**WHAT THE EXERCISE ASKS:** Find the line containing "f hInv hu hf". Reproduce it and every line after it up to the end of the records, exactly as written.

(SUPPLIED ENTRIES)

theorem frameRx_firmware {s : State} {p : Fin 48} {f : Bytes} (hInv : s.Inv) (hu : (s.port p).state = .up)
    (hk : rxKind (s.port p) f = .firmware) (hp : s.chip.phase = .serving) :
    Gives (.uplinkFrameRx p true f) s [.upl] fun t =>
      let x := s.port p
      t.port p = { x with
        inbox := (f :: x.inbox).take 16
        control := x.control ++ ((answerTo x f).toList.filter fun a => s.fwRuns && decide (a.length ≤ 232)).map
          fun a => a ++ le 4 (fcs a) } ∧
      (∀ k, k ≠ p.val → t.port k = s.port k) := by
  obtain ⟨ho, hself, hother⟩ := toFirmware_only p.val f { s with emitted := [] } hu hp
  have he : effectOf (uplinkFrameRx p true f) s = toFirmware p f { s with emitted := [] } := by
    rw [frameRx_effect hu, hk]
    exact if_pos hp
  generalize toFirmware p f { s with emitted := [] } = x at he ho hself hother
  refine gives_of_effect rfl he ((congrArg Flt.detected ho.flt).trans hInv.acted)
    (Keeps.trans (t := { s with emitted := [] }) .of_parts ho.keeps) fun t F => ⟨?_, fun k hk => ?_⟩
  · exact (port_of_upl F.upl _).trans hself
  · exact (port_of_upl F.upl k).trans (hother k hk)

/-- The counters of a port that UPL_PORT_STATUS clears. -/
def Port.cleared (x : Port) : Port := { x with frames := 0, bytes := 0, aborted := 0, downs := 0, pause := 0, fcs := 0, other := 0 }

theorem portStatus_effect (r : Req) (s : State) : opUplPortStatus.effect r s =
    (if bit (r.u8 1) 0 then s.setPort (r.u8 0) (s.port (r.u8 0)).cleared else s, ⟨0, 0, portStatusPayload s (r.u8 0)⟩) := rfl

theorem used_judged (s : State) (op : Op) (r : Req) (i : Nat) : ∀ g < 2, (s.judged op r).used (5 + g) i = s.used (5 + g) i
  | 0, _ => rfl
  | 1, _ => rfl

theorem portStatusPayload_judged (s : State) (op : Op) (r : Req) {p : Nat} (h : p ≤ 47) :
    portStatusPayload (s.judged op r) p = portStatusPayload s p := by
  have hg : groupOf p < 2 := by unfold groupOf; omega
  have hp : (s.judged op r).port p = s.port p := rfl
  have hr : (s.judged op r).portReeq p = s.portReeq p := rfl
  have hs : (s.judged op r).syncTx p = s.syncTx p := rfl
  have hl : (s.judged op r).placedOn p = s.placedOn p := rfl
  unfold portStatusPayload
  dsimp only
  rw [used_judged s op r _ _ hg, hp, hr, hs, hl]

theorem portStatus_gives {s : State} {r : Req} (h : Accepted opUplPortStatus r s) :
    Gives (.uplPortStatus r) s [.hcp, .upl] fun t =>
      t.upl = (if bit (r.u8 1) 0 then { s.upl with ports := tset {} s.upl.ports (r.u8 0) (s.port (r.u8 0)).cleared } else s.upl) ∧
      Answered 0x0A06 r 0 0 (portStatusPayload s (r.u8 0)) t := by
  have he := portStatus_effect r (s.judged opUplPortStatus r)
  have hp : r.u8 0 ≤ 47 := of_decide_eq_true (h.field (c := fieldLe 0 (r.u8 0) 47) (by simp [opUplPortStatus]))
  rw [portStatusPayload_judged s opUplPortStatus r hp] at he
  by_cases hb : bit (r.u8 1) 0 = true
  · rw [if_pos hb] at he
    refine gives_of_op rfl h he ((setPort_keeps _ _ _).weaken (by simp)) fun t F A => ⟨?_, A⟩
    rw [if_pos hb]
    exact F.upl
  · rw [if_neg hb] at he
    refine gives_of_op rfl h he (.refl _ _) fun t F A => ⟨?_, A⟩
    rw [if_neg hb]
    exact F.upl

/-- Settles O46: a group's ports take their numbers in ascending first lane, a port that leaves UP aborts its frame and clears its
group's claims, and a received frame is counted, kept or taken as a trigger. -/
theorem portsAreFormedAddressedAndComeUpOrDown : Obligations.PortsAreFormedAddressedAndComeUpOrDown := by
  unfold Obligations.PortsAreFormedAddressedAndComeUpOrDown
  refine ⟨fun s r h => groupConfig_gives h, ?_, ?_, ?_, fun s r h h0 => portEnable_gives h h0,
    fun s r h h1 hu => portDisable_gives h h1 hu, fun s r h h1 hu hN => portDisable_up_gives h h1 hu hN, fun s r h => portStatus_gives h,
    fun s p hInv hd hl hr hi hg => portUp_gives hInv hd hl hr hi hg, fun s p c hInv hu hN => portDown_up_gives hInv hu hN,
    fun s p c hInv hu => portDown_gives hInv hu, ?_, ?_, ?_, fun s p f hInv hu hk hp => frameRx_firmware hInv hu hk hp,
    fun s p f m hInv hu hk hp => frameRx_trigger hInv hu hk hp⟩
  · exact fun s r h => gives_of_op rfl h rfl .of_parts fun t F A => ⟨F.upl, A⟩
  · exact fun s r h => gives_of_op rfl h rfl .of_parts fun t F A => ⟨F.upl, A⟩
  · exact fun s r h => gives_of_op rfl h rfl .of_parts fun t F A => ⟨F.strm, A⟩
  · intro s p f hInv hu
    exact gives_of_effect rfl (uplinkFrameRx_bad (s := { s with emitted := [] }) hu) hInv.acted .of_parts fun t F => F.upl
  · intro s p f hInv hu hf
    exact gives_of_effect rfl (frameRx_control hu (rxKind_pause hf)) hInv.acted .of_parts fun t F => F.upl
  · intro s p f hInv hu hk
    exact gives_of_effect rfl (frameRx_other hu hk) hInv.acted .of_parts fun t F => F.upl

end Sys2Proof.Machine
end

(End SUPPLIED ENTRIES)

**YOUR SOLUTION:**
  · intro s p f hInv hu hf
    exact gives_of_effect rfl (frameRx_control hu (rxKind_pause hf)) hInv.acted .of_parts fun t F => F.upl
  · intro s p f hInv hu hk
    exact gives_of_effect rfl (frameRx_other hu hk) hInv.acted .of_parts fun t F => F.upl

end Sys2Proof.Machine
end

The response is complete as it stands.